Method of combining chemistry and physics
- Combination of hydrogen peroxide and ultraviolet radiation for sterilization
The combination of hydrogen peroxide and ultraviolet radiation will produce astonishing bactericidal effects. Low concentration hydrogen peroxide solution (<1%) combined with high-strength ultraviolet radiation will immediately produce strong bactericidal effects at room temperature, which is 100 times stronger than using both alone.
Even when combined with hydrogen peroxide solution with a concentration as low as 0.1%, ultraviolet radiation has a significant bactericidal effect.
At this concentration, only 0.1mL of hydrogen peroxide is used as packaging material for a 1L capacity paper box. This is an economical and efficient sterilization method, and no measures are required to meet the maximum residue limit requirement of hydrogen peroxide.

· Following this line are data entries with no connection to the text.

theorem State.toTarget_mem (s : State) (n c : Nat) (m : Migration) (x : Move × List Charge) (hM : s.memoryWf = true) :
    (State.toTarget s n c m x).memoryWf = true := by
  unfold State.toTarget
  repeat' first | (intro x; refine memCut x ?_ fun _ => ?_; (on_goal 1 => subst x); (on_goal 2 => clear_value x)) | (intro x; clear_value x) | (with_reducible intro _) | lift_lets -underBinder | with_reducible (first | assumption | apply State.noTarget_mem | apply State.clusterSettle_mem | apply State.makeMove_mem | apply State.setMigration_mem | apply State.retireNow_mem | apply memIte | apply memFoldl)

theorem execMigrationTargetChosen_mem (t : Nat) (c : Fin 64) (n : Fin 64) (s : State) (hM : s.memoryWf = true) :
    OutMem (execMigrationTargetChosen t c n s) := by
  unfold execMigrationTargetChosen
  repeat' first | (intro x; refine memCut x ?_ fun _ => ?_; (on_goal 1 => subst x); (on_goal 2 => clear_value x)) | lift_lets -underBinder | with_reducible (first | assumption | apply State.advance_mem | apply State.noTarget_mem | apply State.clusterSettle_mem | apply State.toTarget_mem | apply memIte | apply outNext | (fail_if_no_progress refine memMk rfl rfl rfl rfl ?_) | (refine memOk (by assumption) ?_)) | split

theorem State.channelBoundary_mem (s : State) (n : Nat) (chs : List Nat) (hM : s.memoryWf = true) :
    (State.channelBoundary s n chs).memoryWf = true := by
  unfold State.channelBoundary
  repeat' first | (intro x; refine memCut x ?_ fun _ => ?_; (on_goal 1 => subst x); (on_goal 2 => clear_value x)) | (intro x; clear_value x) | (with_reducible intro _) | lift_lets -underBinder | with_reducible (first | assumption | apply State.mapWindowRestart_mem | apply State.traceEnd_mem | apply State.weirRestart_mem | apply State.sampEnd_mem | apply State.powerEnd_mem | apply State.levelBlockEnd_mem | apply memIte | apply memFoldl)

theorem State.reestablish_mem (s : State) (n : Nat) (chs : List Nat) (hM : s.memoryWf = true) :
    (State.reestablish s n chs).memoryWf = true := by
  unfold State.reestablish
  repeat' first | (intro x; refine memCut x ?_ fun _ => ?_; (on_goal 1 => subst x); (on_goal 2 => clear_value x)) | (intro x; clear_value x) | (with_reducible intro _) | lift_lets -underBinder | with_reducible (first | assumption | apply State.setChan_mem | apply memIte | apply memFoldl)

theorem State.skipUnit_mem (s : State) (n g u : Nat) (hM : s.memoryWf = true) :
    (State.skipUnit s n g u).memoryWf = true := by
  unfold State.skipUnit
  repeat' first | (intro x; refine memCut x ?_ fun _ => ?_; (on_goal 1 => subst x); (on_goal 2 => clear_value x)) | (intro x; clear_value x) | (with_reducible intro _) | lift_lets -underBinder | with_reducible (first | assumption | apply State.pulse_mem | apply State.sieveGap_mem | apply State.setPipe_mem | apply memIte | apply memFoldl | (fail_if_no_progress refine memMk rfl rfl rfl rfl ?_) | (refine memOk (by assumption) ?_)) | split

theorem State.resumeCommit_mem (s : State) (n : Nat) (hM : s.memoryWf = true) :
    (State.resumeCommit s n).memoryWf = true := by
  unfold State.resumeCommit
  repeat' first | (intro x; refine memCut x ?_ fun _ => ?_; (on_goal 1 => subst x); (on_goal 2 => clear_value x)) | (intro x; clear_value x) | (with_reducible intro _) | lift_lets -underBinder | with_reducible (first | assumption | apply State.disarm_mem | apply State.noteRefusal_mem | apply State.leaveArray_mem | apply State.armCommit_mem | apply memIte | apply memFoldl | (fail_if_no_progress refine memMk rfl rfl rfl rfl ?_) | (refine memOk (by assumption) ?_)) | split

theorem State.startTargets_mem (s : State) (l : List (Nat × Nat)) (hM : s.memoryWf = true) :
    (State.startTargets s l).memoryWf = true := by
  unfold State.startTargets
  repeat' first | (intro x; refine memCut x ?_ fun _ => ?_; (on_goal 1 => subst x); (on_goal 2 => clear_value x)) | (intro x; clear_value x) | (with_reducible intro _) | lift_lets -underBinder | with_reducible (first | assumption | apply State.setEng_mem | apply memIte | apply memFoldl)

- UV combined with citric acid or ethanol for sterilization
70% ethanol or citric acid alone has no bactericidal effect, but when combined with ultraviolet light, it can meet the bactericidal requirements within 3-5 seconds.
FFS plastic film bags are not injection molded, they are blow molded. Continuously producing “Form Fill Seal” (FFS) blow molded film products for bags is a heavy packaging film technology developed in China in recent years, mainly used in automatic packaging lines for large synthetic resin products such as polyethylene and polypropylene. The tube film method (i.e. blowing film process) has become the best production method for FFS bag film products in China.
Japan Printing Corporation has combined UV-C ultraviolet lamps with citric acid for the sterilization of packaging materials in FFS’s thermosetting plastic box aseptic packaging machine.
The bottom film and cover film of the plastic box are pulled from the film roll to the citric acid solution tank for soaking, then irradiated with ultraviolet light for sterilization. The bottom film is then thermally formed into a plastic box, filled with sterile materials and sealed with a film heat seal.